Monday, February 13th, 2012
Stephan: This is the truly dark side of the Illness Profit system. Could it be any clearer that health is not the first priority?
Medication used to treat the most common form of childhood leukemia is in short supply, adding to the largest nationwide shortage of critical lifesaving hospital medications in nearly a decade.
All five pharmaceutical companies that make the injection drug methotrexate, which treats acute lymphoblastic leukemia by slowing the growth of cancer cells, have either slowed and stopped manufacturing of the drug, according to the U.S. Food and Drug Administration. The companies have cited high demand or manufacturing delays as reasons for the shortage.
If the shortage continues, physicians and pharmacists fear thousands of children will be left without lifesaving treatment.
‘This, to us in oncology, is a national crisis,’ said Brooke Bernhardt, clinical pharmacy specialist in the department of hematology and oncology at Texas Children’s Hospital in Houston.

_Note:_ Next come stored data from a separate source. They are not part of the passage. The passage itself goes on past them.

/-! ### modUnit -/

@[simp] theorem State.modUnit_now (s : State) (k : UKey) (f : HwUnit → HwUnit) : (s.modUnit k f).now = s.now := rfl
@[simp] theorem State.modUnit_phase (s : State) (k : UKey) (f : HwUnit → HwUnit) : (s.modUnit k f).phase = s.phase := rfl
@[simp] theorem State.modUnit_agenda (s : State) (k : UKey) (f : HwUnit → HwUnit) : (s.modUnit k f).agenda = s.agenda := rfl
@[simp] theorem State.modUnit_future (s : State) (k : UKey) (f : HwUnit → HwUnit) : (s.modUnit k f).future = s.future := rfl
@[simp] theorem State.modUnit_inputs (s : State) (k : UKey) (f : HwUnit → HwUnit) : (s.modUnit k f).inputs = s.inputs := rfl
@[simp] theorem State.modUnit_grants (s : State) (k : UKey) (f : HwUnit → HwUnit) : (s.modUnit k f).grants = s.grants := rfl
@[simp] theorem State.modUnit_cur (s : State) (k : UKey) (f : HwUnit → HwUnit) : (s.modUnit k f).cur = s.cur := rfl
@[simp] theorem State.modUnit_arg (s : State) (k : UKey) (f : HwUnit → HwUnit) : (s.modUnit k f).arg = s.arg := rfl
@[simp] theorem State.modUnit_fresh (s : State) (k : UKey) (f : HwUnit → HwUnit) : (s.modUnit k f).fresh = s.fresh := rfl
@[simp] theorem State.modUnit_ids (s : State) (k : UKey) (f : HwUnit → HwUnit) : (s.modUnit k f).ids = s.ids := rfl
@[simp] theorem State.modUnit_units (s : State) (k : UKey) (f : HwUnit → HwUnit) : (s.modUnit k f).units = s.units.map (fun w => if w.id == k then f w else w) := rfl
@[simp] theorem State.modUnit_harnesses (s : State) (k : UKey) (f : HwUnit → HwUnit) : (s.modUnit k f).harnesses = s.harnesses := rfl
@[simp] theorem State.modUnit_clusters (s : State) (k : UKey) (f : HwUnit → HwUnit) : (s.modUnit k f).clusters = s.clusters := rfl
@[simp] theorem State.modUnit_incs (s : State) (k : UKey) (f : HwUnit → HwUnit) : (s.modUnit k f).incs = s.incs := rfl
@[simp] theorem State.modUnit_lastSlot (s : State) (k : UKey) (f : HwUnit → HwUnit) : (s.modUnit k f).lastSlot = s.lastSlot := rfl
@[simp] theorem State.modUnit_outw (s : State) (k : UKey) (f : HwUnit → HwUnit) : (s.modUnit k f).outw = s.outw := rfl
@[simp] theorem State.modUnit_mem (s : State) (k : UKey) (f : HwUnit → HwUnit) : (s.modUnit k f).mem = s.mem := rfl
@[simp] theorem State.modUnit_fadeint (s : State) (k : UKey) (f : HwUnit → HwUnit) : (s.modUnit k f).fadeint = s.fadeint := rfl
@[simp] theorem State.modUnit_pagerdst (s : State) (k : UKey) (f : HwUnit → HwUnit) : (s.modUnit k f).pagerdst = s.pagerdst := rfl
@[simp] theorem State.modUnit_staledrop (s : State) (k : UKey) (f : HwUnit → HwUnit) : (s.modUnit k f).staledrop = s.staledrop := rfl
@[simp] theorem State.modUnit_errb (s : State) (k : UKey) (f : HwUnit → HwUnit) : (s.modUnit k f).errb = s.errb := rfl
@[simp] theorem State.modUnit_badSr (s : State) (k : UKey) (f : HwUnit → HwUnit) : (s.modUnit k f).badSr = s.badSr := rfl
@[simp] theorem State.modUnit_devnum (s : State) (k : UKey) (f : HwUnit → HwUnit) : (s.modUnit k f).devnum = s.devnum := rfl
@[simp] theorem State.modUnit_lates (s : State) (k : UKey) (f : HwUnit → HwUnit) : (s.modUnit k f).lates = s.lates := rfl
@[simp] theorem State.modUnit_late (s : State) (k : UKey) (f : HwUnit → HwUnit) : (s.modUnit k f).late = s.late := rfl
@[simp] theorem State.modUnit_ext (s : State) (k : UKey) (f : HwUnit → HwUnit) : (s.modUnit k f).ext = s.ext := rfl
@[simp] theorem State.modUnit_poison (s : State) (k : UKey) (f : HwUnit → HwUnit) : (s.modUnit k f).poison = s.poison := rfl
@[simp] theorem State.modUnit_errs (s : State) (k : UKey) (f : HwUnit → HwUnit) : (s.modUnit k f).errs = s.errs := rfl
@[simp] theorem State.modUnit_classes (s : State) (k : UKey) (f : HwUnit → HwUnit) : (s.modUnit k f).classes = s.classes := rfl
@[simp] theorem State.modUnit_gbusy (s : State) (k : UKey) (f : HwUnit → HwUnit) : (s.modUnit k f).gbusy = s.gbusy := rfl
@[simp] theorem State.modUnit_l1 (s : State) (k : UKey) (f : HwUnit → HwUnit) : (s.modUnit k f).l1 = s.l1 := rfl
@[simp] theorem State.modUnit_l2 (s : State) (k : UKey) (f : HwUnit → HwUnit) : (s.modUnit k f).l2 = s.l2 := rfl
@[simp] theorem State.modUnit_dir (s : State) (k : UKey) (f : HwUnit → HwUnit) : (s.modUnit k f).dir = s.dir := rfl
@[simp] theorem State.modUnit_dirBits (s : State) (k : UKey) (f : HwUnit → HwUnit) : (s.modUnit k f).dirBits = s.dirBits := rfl
@[simp] theorem State.modUnit_slicesDown (s : State) (k : UKey) (f : HwUnit → HwUnit) : (s.modUnit k f).slicesDown = s.slicesDown := rfl
@[simp] theorem State.modUnit_txns (s : State) (k : UKey) (f : HwUnit → HwUnit) : (s.modUnit k f).txns = s.txns := rfl
@[simp] theorem State.modUnit_dirWait (s : State) (k : UKey) (f : HwUnit → HwUnit) : (s.modUnit k f).dirWait = s.dirWait := rfl
@[simp] theorem State.modUnit_wbufs (s : State) (k : UKey) (f : HwUnit → HwUnit) : (s.modUnit k f).wbufs = s.wbufs := rfl
@[simp] theorem State.modUnit_wires (s : State) (k : UKey) (f : HwUnit → HwUnit) : (s.modUnit k f).wires = s.wires := rfl
@[simp] theorem State.modUnit_naks (s : State) (k : UKey) (f : HwUnit → HwUnit) : (s.modUnit k f).naks = s.naks := rfl
@[simp] theorem State.modUnit_nakCount (s : State) (k : UKey) (f : HwUnit → HwUnit) : (s.modUnit k f).nakCount = s.nakCount := rfl
@[simp] theorem State.modUnit_accs (s : State) (k : UKey) (f : HwUnit → HwUnit) : (s.modUnit k f).accs = s.accs := rfl
@[simp] theorem State.modUnit_tlb (s : State) (k : UKey) (f : HwUnit → HwUnit) : (s.modUnit k f).tlb = s.tlb := rfl
@[simp] theorem State.modUnit_replays (s : State) (k : UKey) (f : HwUnit → HwUnit) : (s.modUnit k f).replays = s.replays := rfl
@[simp] theorem State.modUnit_stopes (s : State) (k : UKey) (f : HwUnit → HwUnit) : (s.modUnit k f).stopes = s.stopes := rfl
@[simp] theorem State.modUnit_barWaits (s : State) (k : UKey) (f : HwUnit → HwUnit) : (s.modUnit k f).barWaits = s.barWaits := rfl
@[simp] theorem State.modUnit_latches (s : State) (k : UKey) (f : HwUnit → HwUnit) : (s.modUnit k f).latches = s.latches := rfl
@[simp] theorem State.modUnit_hub (s : State) (k : UKey) (f : HwUnit → HwUnit) : (s.modUnit k f).hub = s.hub := rfl
@[simp] theorem State.modUnit_msix (s : State) (k : UKey) (f : HwUnit → HwUnit) : (s.modUnit k f).msix = s.msix := rfl
@[simp] theorem State.modUnit_replies (s : State) (k : UKey) (f : HwUnit → HwUnit) : (s.modUnit k f).replies = s.replies := rfl
@[simp] theorem State.modUnit_epoch (s : State) (k : UKey) (f : HwUnit → HwUnit) : (s.modUnit k f).epoch = s.epoch := rfl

According to Dr. Michael Link, pediatric oncologist and president of the American Society of Clinical Oncology, some hospital pharmacies have reported having only a couple weeks of supply left.
Many oncologists are especially worried about the shortage of the preservative-free form of methotrexate, which is considered less toxic.
Only the preservative-free methotrexate can be injected into the spinal fluid of cancer patients to prevent the spread and recurrence of the disease.
‘There are couple other drugs that can be […]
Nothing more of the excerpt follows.